AIM OF THE TASK:
Across the entries, count the lines that include "exact" and report only that number.

[Data extracted from a collection]
theorem regFrame.trans {u : State} {l : List Nat} (h : regFrame s t l) (h' : regFrame t u l) : regFrame s u l := by
  obtain ⟨hstate, hregs, hmem⟩ := h
  obtain ⟨hstate', hregs', hmem'⟩ := h'
  exact ⟨by rw [hstate', hstate], fun a ha => (hregs' a ha).trans (hregs a ha), fun a => (hmem' a).trans (hmem a)⟩

/-- One write more, to a register of the list. -/
theorem regFrame.wr {l : List Nat} (h : regFrame s t l) {a : Nat} (v : Word) (ha : a ∈ l) (hplace : ¬ placesBytes a) :
    regFrame s (t.wr a v) l := by
  have hother {b : Nat} (hb : placesBytes b) : b ∉ [a] := fun hba => hplace (List.mem_singleton.mp hba ▸ hb)
  obtain ⟨hstate, hregs, hmem⟩ : regFrame t (t.wr a v) [a] :=
    (evTouches_wr t a v).regFrame rfl rfl rfl (hother (.inl rfl)) fun m => hother (.inr ⟨m, rfl⟩)
  exact h.trans ⟨hstate, fun b hb => hregs b fun hba => hb (List.mem_singleton.mp hba ▸ ha), hmem⟩

theorem regFrame.sf {l : List Nat} (h : regFrame s t l) {a : Nat} (f : Fld) (n : Nat) (ha : a ∈ l) (hplace : ¬ placesBytes a) :
    regFrame s (t.sf a f n) l := h.wr _ ha hplace

/-- The wrapper of the main domain leaves registers as the effect wrote them. -/
theorem regFrame.keepIsland {l : List Nat} (h : regFrame s t l) : t.keepIsland s = t := by rw [h.1]; rfl

/-! An error (R384, R425). -/

/-- The registers that an event source changes lie in the interrupt controller and the event fabric. -/
theorem mem_eventRegs_bounds {src b : Nat} (hsrc : src < 1280) (hb : b ∈ eventRegs src) : 0x43002000 ≤ b ∧ b < 0x44003c10 := by
  simp only [eventRegs, R.IRQC_PEND, R.IRQC_MERGED, R.EVF_COINCIDE, List.mem_cons, List.mem_map, List.mem_range] at hb
  obtain hb | hb | ⟨n, hn, hb⟩ := hb <;> omega

/-- Those that an error changes, its own register apart, lie between the error record and the event fabric. -/
theorem mem_recordRegs_append_eventRegs_bounds {e : Site} {b : Nat} (hblk : e.blk < 32) (hsrc : e.src < 1280)
    (hb : b ∈ recordRegs e ++ eventRegs e.src) : 0x42200000 ≤ b ∧ b < 0x44003c10 := by
  obtain (hb | hb) | hb := (List.mem_append.mp hb).imp_left List.mem_append.mp
  · simp only [R.ERRLOG_BLOCK_STICKY, R.ERRLOG_FINFO, R.ERRLOG_FADDR_LO, R.ERRLOG_FADDR_HI, R.ERRLOG_FTIME_LO, R.ERRLOG_FTIME_HI,
      R.ERRLOG_FAON_LO, R.ERRLOG_FAON_HI, List.mem_cons, List.not_mem_nil, or_false] at hb
    omega
  · have := mem_eventRegs_bounds (by decide) hb
    omega
  · have := mem_eventRegs_bounds hsrc hb
    omega

/-- Outside that span an error register takes the sticky bit: set anew, or set already. -/
theorem rd_raise_same {a n : Nat} {e : Site} (ha : a ∉ recordRegs e ++ eventRegs e.src) :
    (s.raise a n e).rd a = (bit n).put (s.rd a) 1 := by
  rw [List.mem_append, not_or] at ha
  obtain ⟨hrec, hev⟩ := ha
  unfold State.raise State.raiseAt
  split
  · rename_i hon
    have hget : (bit n).get (s.rd a) = 1 := by simpa [State.on, State.gf] using hon
    rw [← hget, Fld.put_get]
  · rw [(evTouches_fire _ _).2 a hev, (evTouches_record _ _ _ _).2 a hrec]
    exact rd_wr_same _ _ _

/-- An error whose register stands outside that span and tells no byte's place changes what an error does and no more. -/
theorem raisesOnly_raise {a n : Nat} {e : Site} (hblk : e.blk < 32) (hsrc : e.src < 1280) (ha : a < 0x42200000 ∨ 0x44003c10 ≤ a)
    (hplace : ¬ placesBytes a) : raisesOnly s (s.raise a n e) a n e := by
  have outside {b : Nat} (hb : b < 0x42200000 ∨ 0x44003c10 ≤ b) : b ∉ recordRegs e ++ eventRegs e.src := fun h => by
    have := mem_recordRegs_append_eventRegs_bounds hblk hsrc h
    omega
  have kept {b : Nat} (hb : placesBytes b) (hspan : 0x44003c10 ≤ b) : b ∉ errorRegs a e := fun h =>
    (List.mem_cons.mp h).elim (fun hba => hplace (hba ▸ hb)) (outside (.inr hspan))
  exact ⟨rd_raise_same (outside ha), (evTouches_raise s a n e).evFrame (kept (.inl rfl) (by decide))
    fun m => kept (.inr ⟨m, rfl⟩) (by simp only [R.MC_MIG_PTR]; omega)⟩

TASK RESULT:
4